Making Visible the Invisible at Seattle Public Library

The circulation of checked out books and media transforms the library into a data exchange center. This flow of information can be calculated mathematically, analyzed statistically and represented visually. From a cultural perspective, the result may be a good indicator of what the community of patrons considers interesting information at any specific time. Visualizing the statistical information of the titles and their categories therefore provides a real-time living picture of what the community is thinking.

“Making Visible the Invisible” is an installation consisting of 6 large LCD screens located on a glass wall horizontally behind the librarians’ main information desk in the Mixing Chamber of the Seattle Central Library, a large open 19,500 sq ft space dedicated to information retrieval and public accessible computer research.

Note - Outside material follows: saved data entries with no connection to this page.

-- ==== Sys2Proof/Machine/Log.lean ====
section
/-! DEFINITION. The Logbook: the record queue, the writer, firmware records and the trace (R298 to R305). -/
namespace Sys2Proof.Machine

/-- LOG_CTRL.split, the reserved 0 acting as its reset value (R305). -/
def logSplit (s : State) : Nat := let v := s.rf 0x7E000 12 6; if v = 0 then 16 else v

/-- The end of the event region and start of the trace region (R298). -/
def logEnd (s : State) : Nat := 0x80000 + logSplit s * 0x2000

/-- Word 0 of a record (R299). -/
def recHeader (r : LogRec) : Word := BitVec.ofNat 20 (r.kind * 16384 + r.src * 512 + r.det)

/-- The eight words of a record (R299). -/
def recWords (r : LogRec) : List Word :=
  [recHeader r, wordOf r.mt 0, wordOf r.mt 1, wordOf r.mt 2] ++ (r.data ++ List.replicate 4 0).take 4

/-- Place a record behind those of an earlier or the same stamp that precede it by type and source (R300). -/
def placeRec (r : LogRec) : List LogRec → List LogRec
  | [] => [r]
  | x :: q =>
    if x.mt = r.mt && (decide (r.kind < x.kind) || (decide (r.kind = x.kind) && decide (r.src < x.src))) then r :: x :: q
    else x :: placeRec r q

/-- The armed trace is in its pre-trigger state and the record is its trigger (R304). -/
def traceMatches (s : State) (r : LogRec) : Bool :=
  decide (s.rf 0x7E001 14 2 = 1) && decide (s.rf 0x7E01A 12 6 = r.kind) && decide (r.kind ≠ 0) &&
    (s.rb 0x7E01A 11 || decide (s.rf 0x7E01A 6 5 = r.src))

/-- Queue a record, or drop it where the queue is full (R300). -/
def queueRec (r : LogRec) (s : State) : State :=
  if s.log.queue.length < 64 then
    s.mapLog fun l => { l with queue := placeRec r l.queue, trPend := l.trPend || traceMatches s r }
  else
    (s.bump 0x7E004).mapLog fun l =>
      { l with dropped := some (match l.dropped with | none => (r.mt, 1) | some (m, n) => (m, n + 1)) }

/-- An event record stamped with master time (R299, R300), while the fabric is powered. -/
def logEvent (kind src det : Nat) (data : List Word) (s : State) : State :=
  if s.dom 2 then queueRec { kind := kind, src := src, det := det, mt := s.mt, data := data } s else s

/-- The gap record of the dropped records, once the queue has room (R300). -/
def queueGap (s : State) : State :=
  match s.log.dropped with
  | none => s
  | some (m, n) =>
    let s := (s.mapLog fun l => { l with dropped := none })
    queueRec { kind := 0x3F, src := 0, det := 0, mt := m, data := [BitVec.ofNat 20 (min n 0xFFFFF)] } s

/-- Write a record at LOG_WPTR and move on (R302). -/
def writeSlot (r : LogRec) (s : State) : State :=
  let a := (s.rd 0x7E002).toNat
  let s := s.wrMemN a (recWords r)
  let s := if r.kind = 0x3F then s.wb 0x7E001 18 true else s
  if a + 16 ≤ logEnd s then s.wr 0x7E002 (BitVec.ofNat 20 (a + 8))
  else (s.wr 0x7E002 0x80000).bump 0x7E003

/-- Stop mode at the last slot: the first record there becomes a gap record, later ones only count (R302). The writer keeps the
count itself and reads no memory (log 59). -/
def writeLast (r : LogRec) (s : State) : State :=
  let a := logEnd s - 8
  if s.rb 0x7E001 19 then
    let n := min (s.log.gaps + 1) 0xFFFFF
    ((s.wrMem (a + 4) (BitVec.ofNat 20 n)).mapLog fun l => { l with gaps := n }).bump 0x7E004
  else
    let s := s.wrMemN a (recWords { kind := 0x3F, src := 0, det := 0, mt := r.mt, data := [1] })
    ((s.wb 0x7E001 19 true).wb 0x7E001 18 true).mapLog fun l => { l with gaps := 1 }

/-- The writer takes one record from the queue (R300, R302). -/
def writeRecord (s : State) : State :=
  match s.log.queue with
  | [] => s
  | r :: q =>
    let s := (s.mapLog fun l => { l with queue := q })
    let s := queueGap s
    if !s.rb 0x7E000 19 then s
    else if s.rb 0x7E000 18 && decide (logEnd s ≤ (s.rd 0x7E002).toNat + 8) then writeLast r s
    else writeSlot r s

/-- A write to LOG_SWREC (R301). -/
def logSwrec (v : Word) (s : State) : State :=
  let k := fld v 14 6
  if 0x20 ≤ k ∧ k ≤ 0x3B then
    logEvent k (fld v 9 5) (fld v 0 9) [s.rd 0x7E008, s.rd 0x7E009, s.rd 0x7E00A, s.rd 0x7E00B] s
  else s.wb 0x7E001 17 true

/-- A write to LOG_CTRL: split and mode only while ev_en and arm are 0 (R298, R305); split 0 is reserved (R305). A next slot that a
smaller split puts outside the event region moves to its first one (log 59). -/
def logCtrlWrite (v : Word) (s : State) : State :=
  let old := s.rd 0x7E000
  let busy := tst old 19 || s.rb 0x7E01A 19
  let bad := decide (fld v 12 6 = 0)
  let want := putFld v 12 6 (if bad then 16 else fld v 12 6)
  let refused := busy && (decide (fld want 12 6 ≠ fld old 12 6) || decide (tst want 18 ≠ tst old 18))
  let new := if refused then putFld (putBit want 18 (tst old 18)) 12 6 (fld old 12 6) else want
  let s := s.wr 0x7E000 (putFld new 0 11 0)
  let s := if logEnd s ≤ (s.rd 0x7E002).toNat then s.wr 0x7E002 0x80000 else s
  if bad || refused then s.wb 0x7E001 17 true else s

/-- The enabled trace sources in ascending order (R303). -/
def traceSrcs (s : State) : List Word := ((List.range 8).map fun k => s.rd (0x7E010 + k)).filter (tst · 19)

/-- The depth of the trace region in sample sets (R303). -/
def traceDepth (s : State) : Nat := (0x100000 - logEnd s) / (traceSrcs s).length

/-- The value of a trace signal (R305). -/
def traceValue (s : State) (x : Word) : Word :=
  let i := fld x 0 6
  match fld x 16 3 with
  | 0 => s.rd (cellBase (i % 32) + 0xD)
  | 1 => s.rd (cellBase (i % 32) + 0xF)
  | 2 => s.rd (cellBase (i % 32) + 0x10)
  | 3 => s.rd (cellBase (i % 32) + 0xE)
  | 4 => s.rd (adcBase (i / 16) + 0xC0 + i % 16)
  | 5 => BitVec.ofNat 20 (posAngle (i % 3) s.mt s)
  | 6 => ofI (posSpeed (i % 3) s.mt s)
  | _ => s.rd (cellBase (i % 32) + 0xD)

/-- A write to LOG_TRACE_CTRL (R304): its fields, then arming or disarming, then the software trigger. -/
def traceCtrlWrite (v : Word) (s : State) : State :=
  let was := s.rb 0x7E01A 19
  let arm := tst v 19
  let n := (traceSrcs s).length
  let pre := (s.rd 0x7E019).toNat
  let refused := arm && !was && (decide (n = 0) || decide (traceDepth s ≤ pre))
  let s := s.wr 0x7E01A (putBit (putBit (putFld v 0 6 0) 18 false) 19 (arm && !refused))
  let s := if refused then s.wb 0x7E001 17 true else s
  let s :=
    if arm && !was && !refused then
      let s := (s.wr 0x7E020 0).wf 0x7E001 14 2 1
      s.mapLog fun l => { l with trAt := s.mt, trSets := 0, trPost := 0, trPend := false }
    else if !arm && (decide (s.rf 0x7E001 14 2 = 1) || decide (s.rf 0x7E001 14 2 = 2)) then s.wf 0x7E001 14 2 3
    else s
  if tst v 18 && decide (s.rf 0x7E001 14 2 = 1) then (s.mapLog fun l => { l with trPend := true }) else s

/-- The cycle of the next sample set (R303): the arming cycle plus j sets of 1536 (div + 1) / 5 cycles. -/
def traceDue (s : State) : Bool :=
  decide (s.log.trSets * 1536 * (s.rf 0x7E018 10 10 + 1) ≤ 5 * (s.mt - s.log.trAt))

/-- The trigger set is the one just taken (R304). -/
def traceTrigger (a : Nat) (s : State) : State :=
  let s := s.wr 0x7E01C (BitVec.ofNat 20 a)
  let s := s.wrWide 0x7E01D 3 s.mt
  let s := (s.wf 0x7E001 14 2 2).wb 0x7E001 16 true
  let s := (s.mapLog fun l => { l with trPend := false, trPost := traceDepth s - (s.rd 0x7E019).toNat })
  logEvent 0x3E 0 0 [BitVec.ofNat 20 a] s

/-- A set taken in the post-trigger state (R304): one set fewer to take, and done after the last. -/
def tracePost (left : Nat) (s : State) : State :=
  if left = 0 then (s.mapLog fun l => { l with trPost := 0 }).wf 0x7E001 14 2 3
  else s.mapLog fun l => { l with trPost := left }

/-- Store one sample set at an address (R303). -/
def traceStore (a d : Nat) (s : State) : State :=
  let s := s.wrMemN a ((traceSrcs s).map (traceValue s))
  (s.wr 0x7E020 (BitVec.ofNat 20 (min (s.log.trSets + 1) d))).mapLog fun l => { l with trSets := l.trSets + 1 }

/-- One sample set is taken (R303, R304). -/
def traceSample (s : State) : State :=
  let a := logEnd s + s.log.trSets % traceDepth s * (traceSrcs s).length
  if s.rf 0x7E001 14 2 = 1 then
    if s.log.trPend then traceTrigger a (traceStore a (traceDepth s) s) else traceStore a (traceDepth s) s
  else tracePost (s.log.trPost - 1) (traceStore a (traceDepth s) s)

/-- A retention of FABRIC ends a capture (R304). -/
def traceEnd (s : State) : State :=
  if s.rf 0x7E001 14 2 = 1 ∨ s.rf 0x7E001 14 2 = 2 then s.wf 0x7E001 14 2 3 else s

/-- LOG_RECORD_WRITE: the Logbook writer takes the record at the front of its queue (R302). -/
def execLogRecordWrite (s : State) : Result := happens (s.clocked 2 && !s.blockStopped 8) writeRecord s

/-- LOG_SWREC: a write of a firmware record's header (R301). -/
def execLogSwrec (q : Req) (v : Word) (s : State) : Result := .next (withAccess q.toNat 0x7E00C true (logSwrec v) s)

/-- TRACE_ARM: a write of LOG_TRACE_CTRL with arm = 1 (R304). -/
def execTraceArm (q : Req) (v : Word) (s : State) : Result :=
  .next (withAccess q.toNat 0x7E01A true (traceCtrlWrite (putBit v 19 true)) s)

/-- TRACE_DISARM: a write of LOG_TRACE_CTRL with arm = 0 (R304). -/
def execTraceDisarm (q : Req) (v : Word) (s : State) : Result :=
  .next (withAccess q.toNat 0x7E01A true (traceCtrlWrite (putBit v 19 false)) s)

/-- TRACE_SOFTWARE_TRIGGER: a write of 1 to LOG_TRACE_CTRL.swtrig that leaves the other fields as they are (R304). -/
def execTraceSoftwareTrigger (q : Req) (s : State) : Result :=
  .next (withAccess q.toNat 0x7E01A true (fun s => traceCtrlWrite (putBit (s.rd 0x7E01A) 18 true) s) s)

/-- TRACE_SAMPLE: the next sample set of an armed trace, once its cycle has come (R303). -/
def execTraceSample (s : State) : Result :=
  happens (s.fabric && (decide (s.rf 0x7E001 14 2 = 1) || decide (s.rf 0x7E001 14 2 = 2)) && traceDue s) traceSample s

end Sys2Proof.Machine
end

The screens feature real-time calculated animation visualizations generated by custom designed statistical and algorithmic software using data received each hour. This data consists of a list of checked-out items organized in chronological order. The item may be a book, a DVD, a CD, a VHS tape, etc. and from the list we can collect and aggregate titles, checkout time, catalog descriptors such as keywords, Dewey classification code if they are non-fiction items. There are approximately 36000 items circulating per day. Items with Dewey Decimal System labels provide for a way to get a perspective on what subject matters are of current interest at any given time as the Dewey system classifies all items according to 10 major categories: 000 Generalities; 100 Philosophy & Psychology; 200 Religion; 300 Social Science; 400 Language; 500 Natural Science & Mathematics; 600 Technology & Applied Sciences; 700 Arts; 800 Literature; 900 Geography & History. These are then subdivided into 100 segments. There are 4 visualizations at this time.